> [BRIEF]: Within the records that follow, find every line containing the string "data". Copy those lines.

= = = = = = =

/-- A failed verification: its code, and for code 8 the section's index. -/
def State.imgBad (s : State) (err sec : Nat) : State :=
  (if err = 8 then s.put Reg.imgStatus Fld.imgStatusErrSection sec else s).imgEnd err

/-- TEST_EN was sampled as 1 (R563). -/
def State.testEn (s : State) : Bool := s.flag Reg.strap Fld.strapTestEn

/-- A command given while busy, or in test, is refused (R56, R563). -/
def State.imgCmd (s : State) (f : State → State) : State :=
  if s.imgBusy then s.imgEnd 10 else if s.testEn then s.imgEnd 9 else f s

/-- No image is held as verified. -/
def State.dropVerified (s : State) : State := { s with img := { s.img with verifiedFull := none, verifiedTile := none } }

/-! ## Staging (R53) -/

/-- A write to the staging window ends every verification; while busy it is discarded. -/
def doStagingWrite (off : Nat) (data : List Byte) (s : State) : State :=
  if s.imgBusy then s
  else { s with img := { s.img with staging := writeBytes s.img.staging 0 off (data.take (2 ^ 24 - off)) } }.dropVerified

/-- STAGING_WRITE. -/
def execStagingWrite (off : Nat) (data : List Byte) (s : State) : Answer := act s (doStagingWrite off data)

/-! ## Load (R55, R57) -/

/-- LOAD: verification of the staged image begins. -/
def doLoad (s : State) : State := s.imgCmd (fun s => s.imgBegin .load)

/-- LOAD. -/
def execLoad (s : State) : Answer := act s doLoad

/-- A verification ends: the image is held, or the first failure is reported; the second part tells whether it verified. `apply` takes
a tile image from a `load` only, so one that `flash_load` verified is not held (R579). -/
def State.takeVerdict (s : State) (source : Nat) : State × Option Verdict :=
  let v := s.verify s.img.staging [1, 2] s.kindOk
  match v with
  | .full c =>
    let s := { s with img := { s.img with verifiedFull := some ⟨c, source⟩, verifiedTile := none } }
    (if s.imgState = 0 then s.put Reg.imgStatus Fld.imgStatusState 1 else s, none)
  | .tile t => ({ s with img := { s.img with verifiedTile := if source = 1 then some t else none } }, none)
  | v => (s.dropVerified, some v)

/-- Verification of a load ends. -/
def doLoadEnd (hbmOk : Bool) (s : State) : State :=
  if s.img.op ≠ .load then s
  else
    let s := s.imgIdle
    if !hbmOk then s.dropVerified.imgEnd 12
    else
      match s.takeVerdict 1 with
      | (s, none) => s.imgEnd 0
      | (s, some (.bad e i)) => s.imgBad e i
      | (s, some _) => s.imgEnd 1

/-- LOAD_END. -/
def execLoadEnd (hbmOk : Bool) (s : State) : Answer := act s (doLoadEnd hbmOk)

/-! ## Apply (R40, R65, R66, R579) -/

/-- The slot of a tile image is drained (R65, R512). -/
def State.slotDrained (s : State) (slot : Nat) : Bool :=
  s.flag Reg.repair Fld.repairDrain && s.flag Reg.repair Fld.repairDrained && s.get Reg.repair Fld.repairSlot == slot

/-- APPLY: the image that the state selects, or error 9. -/
def doApply (s : State) : State :=
  s.imgCmd (fun s =>
    if s.structured then
      match s.img.verifiedTile with
      | some t => if s.slotDrained t.slot && s.tileTargetOk t then s.imgBegin (.applyTile t) else s.imgEnd 9
      | none => s.imgEnd 9
    else if s.imgState = 1 then
      match s.img.verifiedFull, s.img.retained with
      | some i, _ => s.imgBegin (.applyFull i false)
      | none, some i => s.imgBegin (.applyFull i true)
      | none, none => s.imgEnd 9
    else s.imgEnd 9)

/-- APPLY. -/
def execApply (s : State) : Answer := act s doApply

/-- Every island leaves reset with its clock locked and its state loaded (R17); the Bay island never stopped. -/
def State.islandsReady (s : State) : Table Island :=
  (List.range 74).map (fun i => (i, if i = 37 then s.island 37 else ⟨false, true, true, false, 0, false⟩))

/-- The draw of an incarnation: never 0 and never the one before (R230). -/
def State.drawInc (s : State) : State :=
  let n := (Config.entropy s.freeCtr).toNat
  let ok (v : Nat) : Bool := v != 0 && v != s.xp.prevInc
  let v := if ok n then n else if ok ((n + 1) % 2 ^ 16) then (n + 1) % 2 ^ 16 else (n + 2) % 2 ^ 16
  let s := { s with freeCtr := s.freeCtr + 1, xp := { s.xp with prevInc := v } }
  s.setWord Reg.xportInc (BitVec.ofNat 64 v)

/-- The pools of the coherent region (R414): G is its size in GiB. -/
def poolReset (g : Nat) : Word :=
  BitVec.ofNat 64 (min 16 g + min 16 g <<< 5 + min 4095 (64 * g) <<< 10 + min 1023 (16 * g) <<< 22)

/-- A full image is put in force: the islands are configured and the blocks start from the image (R13, R46 to R48, R64, R208,
R226, R230, R257, R414, R486). `qmode` may be a locked value of before a warm reset, and ARB_QUOTA follows it (R69, R72). -/
def State.applyFull (s : State) (i : FullImage) (retained : Bool) : State :=
  let c := i.config
  let keep := retained && s.spareMap.isSome
  let s := { s with
    img := { s.img with applied := some c, retained := some i, verifiedFull := none, verifiedTile := none }
    islands := s.islandsReady, applyNs := s.now
    engMap := if keep then s.engMap else c.engines
    spareMap := if keep then s.spareMap else none
    tileMap := c.tileMap, spareTile := c.spareTile
    route := { RouteSt.init with
      activeBank := c.routes.foldl (fun t (r : Nat × List Nat) => Table.put t r.1 r.2) []
      shadowBank := c.routes.foldl (fun t (r : Nat × List Nat) => Table.put t r.1 r.2) [] }
    xp := { XportSt.init with prevInc := s.xp.prevInc } }.drawInc
  let s := (s.put Reg.imgStatus Fld.imgStatusState 2).put Reg.imgStatus Fld.imgStatusSource i.source
  let s := s.setWord Reg.imgId c.imageId
  let s := s.put Reg.shapeCtrl Fld.shapeCtrlMode (b2n (decide (16 < c.topo.groups)))
  let s := s.setWord Reg.cohRegion (BitVec.ofNat 64 (c.cohGib + (Config.coherentBase c.cohGib).toNat <<< 8
    + (Config.directoryBase c.cohGib).toNat <<< 16))
  ((s.setWord Reg.matchPool (poolReset c.cohGib)).fillPools (poolReset c.cohGib)).rederive Reg.exchCtrl

/-- The records of a tile image take the place of its slot's in a full image's contents; ROUTES records replace those of their
groups (log 44). -/
def ImgConfig.fold (c : ImgConfig) (t : TileImage) : ImgConfig :=
  { c with
    laneMap := c.laneMap.take (8 * t.slot) ++ t.laneMap ++ c.laneMap.drop (8 * t.slot + 8)
    buffer := c.buffer.take (8 * t.slot) ++ t.buffer ++ c.buffer.drop (8 * t.slot + 8)
    tileMap := setIdx c.tileMap t.slot t.phys, spareTile := t.newSpare
    routes := c.routes.filter (fun r => !(t.routes.any (fun q => q.1 == r.1))) ++ t.routes }

/-- A port of a slot that a tile image has moved starts afresh: bring-up, link layer, and its output's pending queue, window
count and counters (R66, R153). -/
def State.freshSlotPort (s : State) (p : Nat) : State :=
  let s := ((s.setPort p PortSt.init).setLink p LinkSt.init).setOut p OutSt.init
  ((s.setWord (Reg.outCnt0 p) 0).setWord (Reg.outCnt1 p) 0).setWord (Reg.outHwm p) 0

/-- A tile image is put in force: the slot's lanes move to the named tile, whose ports begin bring-up; the tile that leaves
service is fenced; the drain is cleared (R65, R66, R208, R512). -/
def State.applyTile (s : State) (t : TileImage) : State :=
  let old := s.tileOf t.slot
  let img := s.img
  let s := { s with
    img := { img with verifiedTile := none, applied := img.applied.map (fun (c : ImgConfig) => c.fold t)
                      retained := img.retained.map (fun (r : FullImage) => { r with config := r.config.fold t }) }
    tileMap := setIdx s.tileMap t.slot t.phys, spareTile := t.newSpare
    route := { s.route with shadowBank := t.routes.foldl (fun b (r : Nat × List Nat) => Table.put b r.1 r.2) s.route.shadowBank } }
  let s := if t.phys = old then s
    else
      let s := if s.isFenced (.tile old) then s else (s.addFence (.tile old)).fenceEndpoint old
      { s with fenced := s.fenced.filter (fun u => u != .tile t.phys) }
  let s := s.forAll (slotPorts t.slot) State.freshSlotPort
  let s := s.setWord Reg.imgTileId t.imageId
  let s := (s.put Reg.repair Fld.repairDrain 0).put Reg.repair Fld.repairDrained 0
  { s with flt := { s.flt with drainWait := false } }.bringUpSlot t.slot
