-- ==== Sys2Proof/Certificates/Slice0/Obligations.lean ====
section
/-! DEFINITION. Obligations: the statements about the model that the provers prove. `Does c s t` says that command `c` on state `s` completes
with the whole effect `t`: every register, memory and queue that `t` does not change is unchanged; `Yields c s P` that it completes and that
its next state has the property `P`. Where a statement names a value that only the model fixes, it says so. -/

open Sys2Proof Sys2Proof.Machine

/-- A step at a state with a command at the front of its queue is that command's effect on the state with the queue's rest. -/
def Obligations.StepTakesFront : Prop :=
  ∀ (c : Instr) (s : State), step { s with pending := c :: s.pending } = exec c s

/-- The model's choice (DESIGN CHOICE, log 14): a step on an empty queue of a powered device delivers the oldest coded message on its way
to Chervil as CODED_MESSAGE does, and with none on its way lets 5 ns pass; an unpowered device stays as it is. -/
def Obligations.IdleStep : Prop :=
  ∀ (s : State), s.pending = [] →
    (s.powered = false → step s = .next s)
    ∧ (s.powered = true → ∀ m l, s.flt.net = m :: l → step s = exec (.codedMessage m) s)
    ∧ (s.powered = true → s.flt.net = [] → ∃ t, step s = .next t ∧ t.now = s.now + 5 ∧ t.out = s.out ∧ t.pending = []
        ∧ (∀ a, (a < 0x101000 ∨ 0x109000 ≤ a) → t.word a = s.word a))

/-- Every command answers a next state from every state: none faults and none is refused. The commands that wait stay as they were. -/
def Obligations.EveryCommandCompletes : Prop :=
  ∀ (c : Instr) (s : State), ∃ t, exec c s = .next t ∧ t.pending = s.pending

/-- While VSB is lost no command has an effect, but for the cold reset at power-on, which powers the device and resets it as it resets a
powered one. -/
def Obligations.UnpoweredDevice : Prop :=
  ∀ (c : Instr) (s : State), s.powered = false →
    ((∀ x, c ≠ .coldReset .powerOn x) → exec c s = .next s)
    ∧ (∀ x, exec (.coldReset .powerOn x) s = exec (.coldReset .powerOn x) { s with powered := true }
        ∧ ∃ t, exec (.coldReset .powerOn x) s = .next t ∧ t.powered = true)

/-- After reset the device is INERT and not in the safe state, every register reads its reset value, no source has a severity, the fabric
ports are OFF, nothing waits and nothing was sent, only the Bay island runs, the outputs are as R553 says, and every byte memory is empty
(zero, and erased flash: the model's values, log 4 and 5). -/
def Obligations.ResetState : Prop :=
  State.reset.imgState = 0 ∧ State.reset.safe = false ∧ State.reset.powered = true ∧ (∀ a, State.reset.word a = resetWord a)
  ∧ (∀ i : Fin 640, State.reset.get (Reg.srcStat i) Fld.srcStatSev = 0) ∧ (∀ p : Fin 144, State.reset.portState p = 0)
  ∧ State.reset.pending = [] ∧ State.reset.out = [] ∧ State.reset.fenced = [] ∧ State.reset.img.retained = none
  ∧ (∀ i : Fin 74, (Table.getD State.reset.islands Island.init i).inReset = decide (i ≠ 37))
  ∧ State.reset.pinsFollow ∧ State.reset.memoriesWf ∧ State.reset.pins = ⟨false, false⟩

/-- R553: every step keeps this: SAFE_OUT# is asserted exactly while the safe state is held (which step 5 of R502 latches), and SMBALERT#
while any source has `sev` other than 0 or the safe state is held, both only while VSB is present. No command but a reset, in one of its
forms, releases SAFE_OUT# of a device that has VSB. -/
def Obligations.OutputsFollow : Prop :=
  (∀ s : State, s.pinsFollow ↔ s.pins = ⟨s.powered && s.safe, s.powered && (s.safe || s.anySev)⟩)
  ∧ (∀ s : State, s.anySev = true ↔ ∃ k : Fin 640, s.get (Reg.srcStat k) Fld.srcStatSev ≠ 0)
  ∧ (∀ (s t : State), s.pinsFollow → step s = .next t → t.pinsFollow)
  ∧ (∀ (c : Instr) (s t : State), c.mayReset = false → s.pinsFollow → s.pins.safeOut = true → exec c s = .next t → t.powered = true →
      t.pins.safeOut = true)

/-- The safe state, once held, is held after every command that is no reset: only cold and warm reset, by any of their ways, release it
(R501, R502). No step ever clears a blown fuse; only the end of fuse programming changes the fuses at all; and only the sideband's flash commands
change the board's flash. -/
def Obligations.OneWayStores : Prop :=
  (∀ (c : Instr) (s t : State), c.mayReset = false → s.safe = true → exec c s = .next t → t.safe = true)
  ∧ (∀ (s t : State), step s = .next t → s.fuse.blownIn t.fuse)
  ∧ (∀ (c : Instr) (s t : State), (∀ b, c ≠ .fuseEnd b) → exec c s = .next t → t.fuse = s.fuse)
  ∧ (∀ (c : Instr) (s t : State), c.writesFlash = false → exec c s = .next t → t.img.flash = s.img.flash)

/-- Every register of every array is found at its own address with its own indices: no two registers share an address, across the whole
register space; and no two fields of a register share a bit. -/
def Obligations.RegisterMap : Prop :=
  (∀ d ∈ regTable, ∀ i j, i < d.n1 → j < d.n2 → regAt (d.base + i * d.s1 + j * d.s2) = some (d, i, j))
  ∧ (∀ d ∈ regTable, ∀ f ∈ d.fields, f.field.fits = true ∧ ∀ g ∈ d.fields, f = g ∨ f.field.apart g.field = true)
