/-! ## setHost -/

@[simp] theorem State.setHost_hosts (s : State) (n : Nat) (h : HostSt) : (s.setHost n h).hosts = Table.put s.hosts n h := rfl
@[simp] theorem State.setHost_pending (s : State) (n : Nat) (h : HostSt) : (s.setHost n h).pending = s.pending := rfl
@[simp] theorem State.setHost_out (s : State) (n : Nat) (h : HostSt) : (s.setHost n h).out = s.out := rfl
@[simp] theorem State.setHost_freeCtr (s : State) (n : Nat) (h : HostSt) : (s.setHost n h).freeCtr = s.freeCtr := rfl
@[simp] theorem State.setHost_powered (s : State) (n : Nat) (h : HostSt) : (s.setHost n h).powered = s.powered := rfl
@[simp] theorem State.setHost_now (s : State) (n : Nat) (h : HostSt) : (s.setHost n h).now = s.now := rfl
@[simp] theorem State.setHost_applyNs (s : State) (n : Nat) (h : HostSt) : (s.setHost n h).applyNs = s.applyNs := rfl
@[simp] theorem State.setHost_regs (s : State) (n : Nat) (h : HostSt) : (s.setHost n h).regs = s.regs := rfl
@[simp] theorem State.setHost_basicHeld (s : State) (n : Nat) (h : HostSt) : (s.setHost n h).basicHeld = s.basicHeld := rfl
@[simp] theorem State.setHost_islands (s : State) (n : Nat) (h : HostSt) : (s.setHost n h).islands = s.islands := rfl
@[simp] theorem State.setHost_fenced (s : State) (n : Nat) (h : HostSt) : (s.setHost n h).fenced = s.fenced := rfl
@[simp] theorem State.setHost_engMap (s : State) (n : Nat) (h : HostSt) : (s.setHost n h).engMap = s.engMap := rfl
@[simp] theorem State.setHost_spareMap (s : State) (n : Nat) (h : HostSt) : (s.setHost n h).spareMap = s.spareMap := rfl
@[simp] theorem State.setHost_tileMap (s : State) (n : Nat) (h : HostSt) : (s.setHost n h).tileMap = s.tileMap := rfl
@[simp] theorem State.setHost_spareTile (s : State) (n : Nat) (h : HostSt) : (s.setHost n h).spareTile = s.spareTile := rfl
@[simp] theorem State.setHost_fuse (s : State) (n : Nat) (h : HostSt) : (s.setHost n h).fuse = s.fuse := rfl
@[simp] theorem State.setHost_tailCache (s : State) (n : Nat) (h : HostSt) : (s.setHost n h).tailCache = s.tailCache := rfl
@[simp] theorem State.setHost_img (s : State) (n : Nat) (h : HostSt) : (s.setHost n h).img = s.img := rfl
@[simp] theorem State.setHost_ports (s : State) (n : Nat) (h : HostSt) : (s.setHost n h).ports = s.ports := rfl
@[simp] theorem State.setHost_lanes (s : State) (n : Nat) (h : HostSt) : (s.setHost n h).lanes = s.lanes := rfl
@[simp] theorem State.setHost_macros (s : State) (n : Nat) (h : HostSt) : (s.setHost n h).macros = s.macros := rfl
@[simp] theorem State.setHost_links (s : State) (n : Nat) (h : HostSt) : (s.setHost n h).links = s.links := rfl
@[simp] theorem State.setHost_wait (s : State) (n : Nat) (h : HostSt) : (s.setHost n h).wait = s.wait := rfl
@[simp] theorem State.setHost_nextId (s : State) (n : Nat) (h : HostSt) : (s.setHost n h).nextId = s.nextId := rfl
@[simp] theorem State.setHost_outs (s : State) (n : Nat) (h : HostSt) : (s.setHost n h).outs = s.outs := rfl
@[simp] theorem State.setHost_announced (s : State) (n : Nat) (h : HostSt) : (s.setHost n h).announced = s.announced := rfl
@[simp] theorem State.setHost_route (s : State) (n : Nat) (h : HostSt) : (s.setHost n h).route = s.route := rfl
@[simp] theorem State.setHost_xp (s : State) (n : Nat) (h : HostSt) : (s.setHost n h).xp = s.xp := rfl
@[simp] theorem State.setHost_sqs (s : State) (n : Nat) (h : HostSt) : (s.setHost n h).sqs = s.sqs := rfl
@[simp] theorem State.setHost_cqs (s : State) (n : Nat) (h : HostSt) : (s.setHost n h).cqs = s.cqs := rfl
@[simp] theorem State.setHost_insts (s : State) (n : Nat) (h : HostSt) : (s.setHost n h).insts = s.insts := rfl
@[simp] theorem State.setHost_dma (s : State) (n : Nat) (h : HostSt) : (s.setHost n h).dma = s.dma := rfl
@[simp] theorem State.setHost_dmaQ (s : State) (n : Nat) (h : HostSt) : (s.setHost n h).dmaQ = s.dmaQ := rfl
@[simp] theorem State.setHost_logWait (s : State) (n : Nat) (h : HostSt) : (s.setHost n h).logWait = s.logWait := rfl
@[simp] theorem State.setHost_heldArr (s : State) (n : Nat) (h : HostSt) : (s.setHost n h).heldArr = s.heldArr := rfl
@[simp] theorem State.setHost_xl (s : State) (n : Nat) (h : HostSt) : (s.setHost n h).xl = s.xl := rfl
@[simp] theorem State.setHost_rma (s : State) (n : Nat) (h : HostSt) : (s.setHost n h).rma = s.rma := rfl
@[simp] theorem State.setHost_mt (s : State) (n : Nat) (h : HostSt) : (s.setHost n h).mt = s.mt := rfl
@[simp] theorem State.setHost_colls (s : State) (n : Nat) (h : HostSt) : (s.setHost n h).colls = s.colls := rfl
@[simp] theorem State.setHost_hand (s : State) (n : Nat) (h : HostSt) : (s.setHost n h).hand = s.hand := rfl
@[simp] theorem State.setHost_flt (s : State) (n : Nat) (h : HostSt) : (s.setHost n h).flt = s.flt := rfl
@[simp] theorem State.setHost_mon (s : State) (n : Nat) (h : HostSt) : (s.setHost n h).mon = s.mon := rfl
@[simp] theorem State.setHost_side (s : State) (n : Nat) (h : HostSt) : (s.setHost n h).side = s.side := rfl
@[simp] theorem State.setHost_pins (s : State) (n : Nat) (h : HostSt) : (s.setHost n h).pins = s.pins := rfl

= = = = = = =

> [REPLY TO THE EXERCISE]:
def doStagingWrite (off : Nat) (data : List Byte) (s : State) : State :=
  else { s with img := { s.img with staging := writeBytes s.img.staging 0 off (data.take (2 ^ 24 - off)) } }.dropVerified
def execStagingWrite (off : Nat) (data : List Byte) (s : State) : Answer := act s (doStagingWrite off data)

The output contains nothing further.